Speaker
Description
Active debris removal is increasingly recognized as a necessary complement to mitigation measures to preserve the long-term sustainability of the Low Earth Orbit (LEO) environment. In this context, the ERASE Phase 0 activity investigates a technically feasible, safe, and cost-effective mission and system concept capable of delivering an active debris removal (ADR) service for large, unprepared, non-cooperative satellites.
The mission concepts developed within ERASE are required to be robust not only for the two reference targets but also scalable to a broader class of similar spacecraft, ensuring compatibility with the evolution of ESA’s debris mitigation standards.
As such, the study focuses on MetOp-A and Sentinel-1B as representative reference cases. These spacecrafts are treated as distinct study cases, each analyzed with respect to geometry, mass properties, residual attitude dynamics, and re-entry constraints, while systematically identifying design commonalities and opportunities for standardization. Both satellites exemplify the class of multi-ton platforms whose mass, geometry, and long orbital lifetimes make them disproportionate contributors to long-term collision risk in protected LEO regions. The study uses these two reference missions as concrete pathfinders for a future recurring European service, ensuring that the resulting concepts are transferable and operationally relevant beyond the specific cases considered.
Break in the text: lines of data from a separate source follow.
-- ==== Sys2Proof/Tests/Slice0.lean ====
section
/-! SUPPORT. Tests: for each statement, a state and operands that meet its hypotheses, and what one command then leaves; the well-formedness checks. Expected values are worked from the rules of spec/. -/
namespace Sys2Proof.Machine

/-- A state with fields set. -/
def State.setFs (s : State) (l : List (Fld × Nat)) : State := l.foldl (fun s e => s.setF e.1 e.2) s

namespace Tests
set_option maxRecDepth 10000
set_option Elab.async false

/-! Helpers: an outcome's state, small states, words of instructions -/

/-- The outcome is a next state, of which `p` holds. -/
def gives (o : Out) (p : State → Bool) : Bool :=
  match o with
  | .next t => p t
  | _ => false

/-- The state after reset, PWRGD high. -/
def rst : State := { State.reset with power := { State.reset.power with pwrgd := true } }
/-- That state with fields set. -/
def st (l : List (Fld × Nat)) : State := rst.setFs l

/-- The word of a class, with an opcode in bits [59:56] and the bits below. -/
def word4 (cls op low : Nat) : Word64 := BitVec.ofNat 64 (cls * 2 ^ 60 + op * 2 ^ 56 + low)

/-- Core 0 runs a program and has done nothing else. -/
def coreRuns (prog : List Word64) (c : CoreState) (l : List (Fld × Nat)) : State :=
  ((st l).setCoreSt 0 coreRunning).setCore 0 { c with prog := prog }

/-! Matrix engine (R90 to R112) -/

/-- MXWLD of granule 0, E4M3, every quadrant. -/
def wWld : Word64 := word4 1 1 (0xF * 2 ^ 34)
/-- MXPASS from granule 0 to granule 1024, one row, E4M3, taking up the waiting weights. -/
def wPass : Word64 := word4 1 2 (1024 * 2 ^ 26 + 2 ^ 11 + 0xF * 2 ^ 7)
def wBunt : Word64 := word4 1 3 (7 * 2 ^ 40)
def wIdle : Word64 := word4 1 4 0
def wMark : Word64 := word4 1 5 63
/-- MXPASS without SWAP: FULL has no active weights, so R110 forbids it. -/
def wBad : Word64 := word4 1 2 (1024 * 2 ^ 26 + 0xF * 2 ^ 7)
def oPass : MxOp := .pass 0 1024 1 0 false true 0xF false 0

def mxCore (m : MxState) : CoreState := { CoreState.fresh with mx := m }
def mxAt (w : Word64) (m : MxState) : State := coreRuns [w, w] (mxCore m) []
/-- A cycle without freezes and contests, and an engine whose time has come to one. -/
def when_ (c : Nat) : MxWhen := ⟨c, [], []⟩
def mxOn (c : Nat) : MxState := { MxState.fresh with started := true, clock := c }
/-- A tile loaded from cycle 0, and a quadrant that holds it waiting. -/
def tile0 (loaded : Bool) : Tile := ⟨0, [], 0, loaded⟩
def quadW (loaded : Bool) : Quad := { Quad.fresh with waiting := some (tile0 loaded), issWaiting := [0] }
def mFull : MxState := { mxOn 9 with queue := List.replicate 8 (0, .mark 1) }
def mWait (c : Nat) (loaded : Bool) : MxState := { mxOn c with quads := [(0, quadW loaded)] }
def mPass (c : Nat) : MxState := { mWait c true with queue := [(0, oPass)], issued := 1 }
A dedicated chaser-based mission concept is defined, capable of rendezvous, capture, detumbling, and controlled re-entry of non-cooperative targets. The proposed architecture relies on rigid robotic capture, combining vision-based relative navigation with a compliant capture interface that transitions from soft capture to a rigidized mechanical configuration suitable for controlled deorbiting. Capture strategies are tailored to the structural features of each target, ensuring safety, controllability, and effective load management despite uncertainties in target attitude, geometry, and residual dynamics.
The mission concept is developed with controlled disposal as a primary design driver. Operational phases, from far-range rendezvous and inspection to synchronized flight, capture, stabilization, and controlled re-entry, are defined with explicit consideration of collision risk during proximity operations, passivation, disposal success probability, and re-entry casualty risk. Compliance with Zero Debris performance objectives is addressed at both system and operational levels and fully integrated into the mission design.
ERASE Phase 0 establishes a coherent system concept and preliminary technology roadmap for the active removal of large, unprepared LEO satellites, grounded in current European capabilities, and aligned with ESA’s Zero Debris policy objectives. By integrating capture, guidance, and controlled disposal considerations from the outset, the activity provides a structured basis for assessing feasibility, identifying key design drivers, and highlighting the critical technologies and operational challenges associated with removing non-cooperative legacy objects. The outcomes are intended to inform subsequent development phases and support the prioritization and maturation of future active debris removal missions, contributing to the long-term sustainability goals of ESA’s Clean Space initiative.